“Bali neng Gunungkidul”

oleh
Angkringan "Bali neng Gunungkidul"

Aku adalah kamu
Kamu adalah dia
Dia adalah kita
[Kang Jantra]

Petuah orang-tua desa dan dituturkan berulang kepada para anak rantau: bawa lah pengetahuanmu dari desa (kabisan) untuk mencari penghidupan di perantauan (upa-boga); gunakan selalu tepa-sarira dan urmat-kinurmatan karena pada dasarnya manusia-manusia itu berbeda-beda tetapi merupakan gambaran masing-masing diri-sendiri; saya kira ini selaras dengan prinsip hidupnya.

Tempat-rantau merupakan tempat yang sangat kompetitif. Perubahan sosial-personal masyarakat kota amat cepat. Tentu, perubahan ini dengan tanpa meninggalkan semangat-khas-desa yang dibawa oleh kultur masing-masing perantau. Tempat rantau kaya percampuran berbagai macam budaya (kosmopolit). Fenomena angkringan, atau Hidangan Istimewa Kampung (HIK), atau warung-wedangan dan warung-kopi (warkop), bak tumbuhnya jamur di musim hujan, merupakan salah satu tempat bercampurnya beraneka budaya itu. Tempat-tempat seperti angkringan menggambarkan bagaimana khasanah ilmu pengetahuan-desa yang berupa aneka makanan dan minuman (tradisional desa) bergandengan-berjajar dengan eksistensi roti, goodday, atau ABC-Susu (tradisional-kota), di suatu tempat dan waktu yang amat senggang nan santai. Meskipun, sekarang ini, batas antara mana ilmu-pengetahuan desa dengan mana ilmu-pengetahuan-kota semakin tipis; mana orang-desa mana orang-kota semakin lentur; mana waktu-senggang mana waktu-kerja semakin kabur; bahkan terkadang bercampur-berbaur tanpa batas.

Iya, bisa saya simpulkan sementara bahwa kehidupannya tanpa batas kekakuan-kekakuan, bahkan keaku-akuan. Ia lelaki 40-an tahun. Ia berkumis lebat, berjenggot, berambut gondrong, berakik, ber-udud mbako linthingan. Ia  bernama Jantra; begini ia menyebut dirinya sendiri. Sebutan ini kemudian ia kabarkan kepada beberapa ‘saudara’ yang pernah hadir di angkringannya termasuk kepada saya dan teman-saya. Nama asalnya dari desa sebenarnya Bena Farispa, suka saja ia dengan sebutan jantra ini. Asal-usulnya dari Ngurak-urak Petir Rongkop. Ia (malam itu) memakai udheng-rerenggan (bukan blangkonan atau cetakan) dan kaos dan kathok hitam. Udheng ia-lilit-lilitkan di kepalanya, serupa mahkota. Barangkali melalui tata-caranya berpakaian seperti itu bukan gambaran sifat keaku-akuannya. Bukan.

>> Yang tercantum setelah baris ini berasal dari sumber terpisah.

/-! ## Reset and init: R45, R270 to R278, section 7 of 95_test_vectors.md -/

theorem test_reset_state :
    State.reset.phase = .init ∧ State.reset.addr = 0x27 ∧ State.reset.rows = 2 ∧ State.reset.policy = .swallow
      ∧ State.reset.EM = 0x02 ∧ State.reset.DC = 0x04 ∧ State.reset.FS = 0x08 ∧ State.reset.BL = true
      ∧ State.reset.rx = [] ∧ State.reset.pos = 0 := by decide

/-- Section 7: 46 actions; positions 3, 12, 15, 39 and 45. -/
theorem test_init_listing :
    State.reset.script.length = 46 ∧ State.reset.script[3]? = some (.wait 4100)
      ∧ State.reset.script[12]? = some (.wb 0x27 0x28) ∧ State.reset.script[15]? = some (.wb 0x27 0x88)
      ∧ State.reset.script[39]? = some (.wait 1530) ∧ State.reset.script[45]? = some (.wb 0x27 0x88) := by decide

/-- ER24, ER27 and ER29: CONFIG_ERROR, with no action. -/
theorem test_config_error :
    emitted (step { nib with phase := .reset, cfg := ⟨2, 0x27, 2, 0⟩ }) = some ⟨.configError, 0, none, []⟩
      ∧ emitted (step { nib with phase := .reset, cfg := ⟨0, 0x27, 5, 0⟩ }) = some ⟨.configError, 0, none, []⟩
      ∧ emitted (step { nib with phase := .reset, cfg := ⟨0, 0x27, 2, 3⟩ }) = some ⟨.configError, 0, none, []⟩ := by decide

/-- P5: a failed display-control write of the byte-mode init script under PROPAGATE. -/
theorem test_init_failed :
    let s := stepped { byt with phase := .reset, cfg := ⟨1, 0x3C, 2, 2⟩ }
    s.script.length = 11
      ∧ emitted (step { s with pos := 2, issued := true, actIn := [.err] }) = some ⟨.initFailed, 2, none, []⟩ := by decide

/-- R270: `rst` drops the request under way, and a response on offer. -/
theorem test_reset_drops_partial_request :
    (stepped { nib with rx := [0x04, 0x02], pins := [⟨true, resetStraps, true, true⟩] }).phase = .reset
      ∧ (stepped { nib with rx := [0x04, 0x02], pins := [⟨true, resetStraps, true, true⟩] }).rx = []
      ∧ (stepped { answering with rst := true }).rspOut = none ∧ (stepped { answering with rst := true }).rsps = [] := by decide

/-- R73, R121: issue, then wait for the completion. -/
theorem test_issue_and_hang :
    (stepped (after (.writeChar 0x48) nib)).acts = wbs [0x89] ∧ (stepped (after (.writeChar 0x48) nib)).issued = true
      ∧ stepped (stepped (after (.writeChar 0x48) nib)) = stepped (after (.writeChar 0x48) nib) := by decide

/-! ## Witnesses: inputs that meet the hypotheses of the statements -/

/-- A request under way, nothing issued yet. -/
def busy : State := after (.writeChar 0x48) nib

/-- The same with its first action issued and a completion arriving. -/
def issuedBusy (c : Completion) : State := { busy with issued := true, actIn := [c] }

/-- READY with request bytes on offer. -/
def offered (bs : List Byte) : State := { nib with reqIn := bs }

theorem witness_quiet_and_idle : PinsQuiet nib ∧ Idle nib ∧ PinsQuiet busy ∧ busy.phase = .busy :=
  ⟨⟨rfl, rfl⟩, ⟨rfl, rfl, rfl, rfl, rfl, rfl, rfl⟩, ⟨rfl, rfl⟩, rfl⟩

theorem witness_EncodeDecodeAgree : decode [0x04, 0x02, 0x01, 0x10] = .ok (.cursorMove 2 1) [0x10] := by decide

theorem witness_IllegalOpcodeByteIsAnswered :
    isOpcode 0x00 = false ∧ isOpcode 0x01 = true ∧ PinsQuiet (offered [0x00, 0x02]) ∧ Idle (offered [0x00, 0x02])
      ∧ (offered [0x00, 0x02]).reqIn = [0x00, 0x02] ∧ (offered [0x00, 0x02]).rspReady = true :=
  ⟨rfl, rfl, ⟨rfl, rfl⟩, ⟨rfl, rfl, rfl, rfl, rfl, rfl, rfl⟩, rfl, rfl⟩

theorem witness_StepRunsTheDecodedRequest :
    PinsQuiet (offered [0x02]) ∧ (offered [0x02]).phase = .ready ∧ (offered [0x02]).reqIn = 0x02 :: []
      ∧ decode ((offered [0x02]).rx ++ [0x02]) = .ok .clear []
      ∧ decode ((offered [0x04]).rx ++ [0x04]) = .incomplete := ⟨⟨rfl, rfl⟩, rfl, rfl, rfl, rfl⟩

theorem witness_RequestBytesReachTheirMeaning :
    PinsQuiet (offered [0x01, 0x48, 0x02]) ∧ (offered [0x01, 0x48, 0x02]).rx = []
      ∧ (offered [0x01, 0x48, 0x02]).reqIn = encode (.writeChar 0x48) ++ [0x02] := ⟨⟨rfl, rfl⟩, rfl, rfl⟩

/-- The invariant holds of an idle block, so its statements are not empty. -/
theorem witness_inv_idle : Inv nib where
  rows_legal _ := by decide
  fs_init _ := by decide
  em_other_bits _ := by decide
  dc_other_bits _ := by decide
  bl_byte_mode _ h := nomatch h
  rx_only_ready h := absurd rfl h
  rx_incomplete := rfl
  no_script _ := ⟨rfl, rfl, rfl⟩
  issued_running h := nomatch h
  pos_in_script h := by rcases h with h | ⟨h, -⟩ <;> exact nomatch h
  rsp_busy _ h := nomatch h
  init_script h := nomatch h
  busy_request h := nomatch h
  legal_script _ h := nomatch h
  legal_waits _ h := nomatch h

/-- The invariant holds of a block that runs a request. -/
theorem witness_inv_busy : Inv busy where
  rows_legal _ := by decide
  fs_init _ := by decide
  em_other_bits _ := by decide
  dc_other_bits _ := by decide
  bl_byte_mode _ h := nomatch h
  rx_only_ready _ := rfl
  rx_incomplete := rfl
  no_script h := by rcases h with h | h | h <;> exact nomatch h
  issued_running h := nomatch h
  pos_in_script _ := by decide
  rsp_busy _ h := nomatch h
  init_script h := nomatch h
  busy_request _ := ⟨by decide, fun _ => ⟨_, rfl, rfl⟩⟩
  legal_script a h := by
    have all : ∀ x ∈ wbs [0x89, 0x8D, 0x89, 0x49, 0x4D, 0x49],
        ∃ v, x = .wb 0x27 v ∧ v &&& 0x08 = 0x08 ∧ v &&& ~~~(0xFD : Byte) = 0 := by
      simp [wbs]
    obtain ⟨v, rfl, h1, h2⟩ := all a h
    exact ⟨rfl, rfl, h1, h2⟩
  legal_waits _ h := nomatch h

theorem witness_EmittedActionsAreLegal :
    step busy = .next (stepped busy) ∧ (stepped busy).acts = busy.acts ++ [.wb 0x27 0x89] := ⟨rfl, rfl⟩

theorem witness_PositionAdvancesByCompletion :
    (stepped busy).phase = busy.phase ∧ (stepped busy).pos = 0
      ∧ (stepped (issuedBusy .ok)).phase = .busy ∧ (stepped (issuedBusy .ok)).pos = 1 := by decide

theorem witness_ResetAbandonsEverything :
    rstNow { busy with rst := true } = true ∧ rstNow { busy with pins := [⟨true, resetStraps, true, true⟩] } = true
      ∧ PinsQuiet (issuedBusy .stale) ∧ Running (issuedBusy .stale) ∧ (issuedBusy .stale).issued = true
      ∧ (issuedBusy .stale).pos < (issuedBusy .stale).script.length :=
  ⟨rfl, rfl, ⟨rfl, rfl⟩, .inr ⟨rfl, rfl⟩, rfl, by decide⟩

Namun ia sekedar hendak mengabarkan identitasnya dan mengingatkan asal-usulnya: ia, sekaligus saya dan teman-saya, adalah orang desa. Ia adalah orang Gunungkidul sisi selatan (Gunung Sewu), saya sisi utara (Batur Agung). Ia, dan saya, orang Jawa. Ia berbudaya udheng Jawa (baca: paham pengetahuan Jawa).

Kang Jantra sedang melayani pembeli. Swara/WG.
Kang Jantra sedang melayani pembeli. Swara/WG.

Dulu, Kang Jantra adalah pemuda dari Petir yang merantau ke Bali. Kemudian ia beristri wanita Bali. Karena suatu sebab sang istri diajak bali (pulang) ke Petir Rongkop. Setahun di Petir hanya lonthang-lanthung tak memiliki pekerjaan tetap menjadikannya memutuskan merantau ke Tangerang. Istri dan seorang anak ia tinggalkan di Petir. Di Tangerang kurang lebih 7 tahunan semenjak 2003 ia membuka angkringan di lingkungan pabrik. Hasilnya bisa dikatakan cukup, “Karena tempatnya strategis, Mas, lingkungan pabrik, ramai” begini ia menceritakan.  Tahun 2010, karena suatu sebab pula, bali (pulang) lah ia ke Petir. Untuk menyambung kehidupan keluarga di Petir ia kerja-buruh apa adanya, beraneka pekerjaan ditandangi, dari buruh-tani hingga udhak-udhak bangunan.